Welcome to Genomics Revolution. My name is Alexis Polcawich from the 2019 Hiram College Genetics course hosting this episode on the genome called Yersinia Pestis. This is a gram negative, nonmotile, rod-shaped coccobacillus bacteria that does not form spores and is a facultative anaerobe. This bacterium was discovered in 1894 by Alexandre Yersin in Hong Kong. Yersin was able to isolate the bacterium in culture and identified it via microscope. Jean-Paul Simond was Yersin’s inspiration to do so as in 1898 he discovered that bacteria was transferred from rodents by flea bites, and Yersin thought it would be beneficial to learn more about such bacteria. You can probably guess where this is going… By doing so, he discovered that Yersinia pestis was responsible for causing the plague in humans. This podcast is going to discuss the Yersinia pestis KIMstrain which is responsible for the both the bubonic and pneumonic plagues. The KIM strain is believed to be the first strain discovered as the Yersinia pestis bacteria was found while researchers were looking into the underlying causes of the bubonic plague.

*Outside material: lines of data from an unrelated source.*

-- ==== Sys2Proof/Laws/Fabric.lean ====
section
/-! SUPPORT. What carrying a message over Vorir, an access to a memory die and a Sheet look-up can change, and a peer's message that
arrives. -/

namespace Sys2Proof.Machine

/-- A message of a peer that arrives is handled. -/
theorem peerTraffic_run {s : State} {h : Hdr} {ids : List Nat} {f : Env → Work → Work} (x : fromPeer s h ids) :
    peerTraffic h ids s f = .next { s with w := f s.env s.w } := by
  obtain ⟨hr, hd, hs, ht, hi⟩ := x
  have hn : (h.src :: h.dst :: ids).find? (fun a => !agentKnown a) = none := by
    rw [List.find?_eq_none]
    intro a ha
    simp only [List.mem_cons] at ha
    rcases ha with rfl | rfl | ha
    · simp [hs]
    · simp [ht]
    · simp [hi a ha]
  simp [peerTraffic, traffic_run hr, hd, hn]

/-- Charging an account changes its charge alone. -/
theorem charge_eq (w : Work) (acct ev n : Nat) : ∃ k, charge w acct ev n = { w with kiln := k } := by
  unfold charge
  split
  · exact ⟨w.kiln, rfl⟩
  · exact ⟨_, rfl⟩

/-- Carrying a message changes the fabric and the charge alone. -/
theorem carryOn_eq (w : Work) (acct : Nat) (k : VKind) (src dst : Nat) (data : Bool) (a : Die) (ds : List Die) :
    ∃ v c, carryOn w acct k src dst data a ds = { w with vorir := v, kiln := c } := by
  obtain ⟨c, h⟩ := charge_eq w acct 6 ((vorirGo w.vorir ⟨k.cls, src, dst, vorirSlots data⟩ a ds none).2 * vorirSlots data)
  exact ⟨(vorirGo w.vorir ⟨k.cls, src, dst, vorirSlots data⟩ a ds none).1, c, by simp only [carryOn, h]⟩

/-- For the device's own account, the fabric alone. -/
theorem carryOn_dev (w : Work) (k : VKind) (src dst : Nat) (data : Bool) (a : Die) (ds : List Die) :
    ∃ v, carryOn w acctDev k src dst data a ds = { w with vorir := v } :=
  ⟨(vorirGo w.vorir ⟨k.cls, src, dst, vorirSlots data⟩ a ds none).1, by simp [carryOn, charge]⟩

/-- What an access to memory and a Sheet look-up may change: the fabric, the charge, the accounts noted for accesses, and the Sheet
caches. -/
def Quiet (w x : Work) : Prop :=
  ∃ v k c l n, x = { w with
    vorir := v, kiln := k, chans := { w.chans with asked := c }, pool := { w.pool with sheets := l, sheetStamp := n } }

theorem Quiet.refl (w : Work) : Quiet w w := ⟨_, _, _, _, _, rfl⟩

theorem Quiet.trans {a b c : Work} (h : Quiet a b) (g : Quiet b c) : Quiet a c := by
  obtain ⟨_, _, _, _, _, rfl⟩ := h
  obtain ⟨_, _, _, _, _, rfl⟩ := g
  exact ⟨_, _, _, _, _, rfl⟩

theorem quiet_charge (w : Work) (acct ev n : Nat) : Quiet w (charge w acct ev n) := by
  obtain ⟨k, h⟩ := charge_eq w acct ev n
  exact ⟨w.vorir, k, w.chans.asked, w.pool.sheets, w.pool.sheetStamp, h⟩

theorem quiet_carryOn (w : Work) (acct : Nat) (k : VKind) (src dst : Nat) (data : Bool) (a : Die) (ds : List Die) :
    Quiet w (carryOn w acct k src dst data a ds) := by
  obtain ⟨v, c, h⟩ := carryOn_eq w acct k src dst data a ds
  exact ⟨v, c, w.chans.asked, w.pool.sheets, w.pool.sheetStamp, h⟩

theorem quiet_carry (w : Work) (acct : Nat) (k : VKind) (src dst line : Nat) (data : Bool) (a b : Die) :
    Quiet w (carry w acct k src dst line data a b) := quiet_carryOn ..

theorem quiet_fold (f : Work → Work) (hf : ∀ w, Quiet w (f w)) (l : List Nat) (w : Work) :
    Quiet w (l.foldl (fun w _ => f w) w) := by
  induction l generalizing w with
  | nil => exact Quiet.refl w
  | cons x l ih => exact (hf w).trans (ih (f w))

theorem quiet_memRead (w : Work) (acct line n : Nat) : Quiet w (memRead w acct line n) := by
  have h : Quiet w (askFor w acct line) := ⟨w.vorir, w.kiln, _, w.pool.sheets, w.pool.sheetStamp, rfl⟩
  exact (h.trans (quiet_charge ..)).trans (quiet_fold _ (fun w => (quiet_carry ..).trans (quiet_carry ..)) _ _)

theorem quiet_store (w : Work) (key : Nat) (x : SheetWay) : Quiet w (sheetStore w key x) :=
  ⟨w.vorir, w.kiln, w.chans.asked, _, _, rfl⟩

theorem quiet_sheetTouch (e : Env) (w : Work) (d : Die) (acct parcel o : Nat) : Quiet w (sheetTouch e w d acct parcel o) := by
  have key (x : Work) (l : Nat) (t u : Die) : Quiet x (carry (memRead (carry x acct .table 0x7F 0x7F l false d t) acct l 1)
      acct .answer 0x7F 0x7F l true u d) := ((quiet_carry ..).trans (quiet_memRead ..)).trans (quiet_carry ..)
  unfold sheetTouch
  dsimp only
  split
  · split
    · exact quiet_store ..
    · exact Quiet.refl w
  · split
    · exact Quiet.refl w
    · split
      · exact (key w _ _ _).trans (quiet_store ..)
      · exact key w _ _ _

theorem quiet_looked (e : Env) (w : Work) (r : Req) : Quiet w (looked e w r) := by
  unfold looked
  split
  · exact quiet_sheetTouch ..
  · exact Quiet.refl w

/-! ### What these leave as it is -/

theorem Quiet.cadEntry {w x : Work} (h : Quiet w x) (p : Nat) : cadEntry x p = cadEntry w p := by
  obtain ⟨_, _, _, _, _, rfl⟩ := h; rfl

theorem Quiet.locate {w x : Work} (h : Quiet w x) (e : Env) (c : BitVec 512) (o : Nat) : locate e x c o = locate e w c o := by
  obtain ⟨_, _, _, _, _, rfl⟩ := h; rfl

theorem Quiet.primary {w x : Work} (h : Quiet w x) (l : Loc) : l.primary x = l.primary w := by
  obtain ⟨_, _, _, _, _, rfl⟩ := h; rfl

theorem Quiet.serving {w x : Work} (h : Quiet w x) (l : Nat) : serving x l = serving w l := by
  obtain ⟨_, _, _, _, _, rfl⟩ := h; rfl

theorem Quiet.rawRead {w x : Work} (h : Quiet w x) (k : Option KeyId) (l : Nat) : rawRead x k l = rawRead w k l := by
  obtain ⟨_, _, _, _, _, rfl⟩ := h; rfl

theorem Quiet.p0Read {w x : Work} (h : Quiet w x) (e : Env) (a n : Nat) : p0Read e x a n = p0Read e w a n := by
  obtain ⟨_, _, _, _, _, rfl⟩ := h; rfl

theorem Quiet.p0Bit {w x : Work} (h : Quiet w x) (e : Env) (a n : Nat) : p0Bit e x a n = p0Bit e w a n := by
  unfold Machine.p0Bit
  rw [h.p0Read]

theorem Quiet.blockHeld {w x : Work} (h : Quiet w x) (k i : Nat) : blockHeld x k i = blockHeld w k i := by
  obtain ⟨_, _, _, _, _, rfl⟩ := h; rfl

theorem Quiet.tractOf {w x : Work} (h : Quiet w x) (a : Nat) : tractOf x a = tractOf w a := by
  obtain ⟨_, _, _, _, _, rfl⟩ := h; rfl

theorem Quiet.isPromoted {w x : Work} (h : Quiet w x) (e : Env) (r : Req) : isPromoted e x r = isPromoted e w r := by
  have g : reqLoc e x r = reqLoc e w r := by simp only [reqLoc, h.cadEntry, h.locate]
  simp only [Machine.isPromoted, g]

theorem Quiet.cutOff {w x : Work} (h : Quiet w x) (e : Env) (r : Req) : cutOff e x r = cutOff e w r := by
  have hc : x.pool.cut = w.pool.cut := by obtain ⟨_, _, _, _, _, rfl⟩ := h; rfl
  simp only [Machine.cutOff, h.isPromoted, h.cadEntry, hc]

theorem Quiet.unresolved {w x : Work} (h : Quiet w x) (e : Env) (r : Req) : unresolved e x r = unresolved e w r := by
  have hc : x.pool.recovered = w.pool.recovered := by obtain ⟨_, _, _, _, _, rfl⟩ := h; rfl
  simp only [Machine.unresolved, tracked, h.isPromoted, h.cadEntry, h.p0Bit, hc]

theorem Quiet.moveHolds {w x : Work} (h : Quiet w x) (e : Env) (r : Req) : moveHolds e x r = moveHolds e w r := by
  have hc : x.pool.move = w.pool.move := by obtain ⟨_, _, _, _, _, rfl⟩ := h; rfl
  unfold Machine.moveHolds moveAt reqLoc
  rw [h.cadEntry, h.locate, hc]

theorem Quiet.locOk {w x : Work} (h : Quiet w x) (e : Env) (l : Loc) : locOk e x l = locOk e w l := by
  obtain ⟨_, _, _, _, _, rfl⟩ := h; rfl

theorem Quiet.accessCheck {w x : Work} (h : Quiet w x) (e : Env) (q : Asker) (p o : Nat) (b : Bool) : accessCheck e x q p o b = accessCheck e w q p o b := by
  unfold Machine.accessCheck
  simp only [h.cadEntry, h.locate, h.p0Read, h.locOk]

end Sys2Proof.Machine
end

Yersinia pestis is claimed to be a potential weapon of bioterrorism because it can effectively evade it’s host’s immune system and otherwise go unnoticed until it is too late and the symptoms become too severe for the body to fight them off. This tiny bacterium is responsible for drastically high mortalities throughout the course of history, some people today still become infected by it. However, it is now treatable with present day antibiotics and does not always result in death unless the case is very severe. 

The genome of Yersinia pestis contains one circular chromosome of 4,600,755 bp with an average G+C content of 47.64%. This genome encompasses 4,198 open reading framesand contains three different plasmids called pPCP1, pMT1, and pCD1. 

One key finding was in a study done in 2011 that looked at developing a possible vaccine for the plaque by constructing a mutant strain of Yersinia pestis that expressed lpxL from the chromosome which resulted in almost all of the lipid A in the cell being hexa-acylated. This means that The lpxL gene is not a gene that normal wild type Yersinia pestis carry. The absence of this protein leads to the production of tetra-acylated lipid A which does not bind to the host receptor, therefore failing to simulate the inflammatory response normally induced by lipid A. By making these hexa-acylated, this allows the inflammation process to happen and the body can start to effectively fight off the bacteria. 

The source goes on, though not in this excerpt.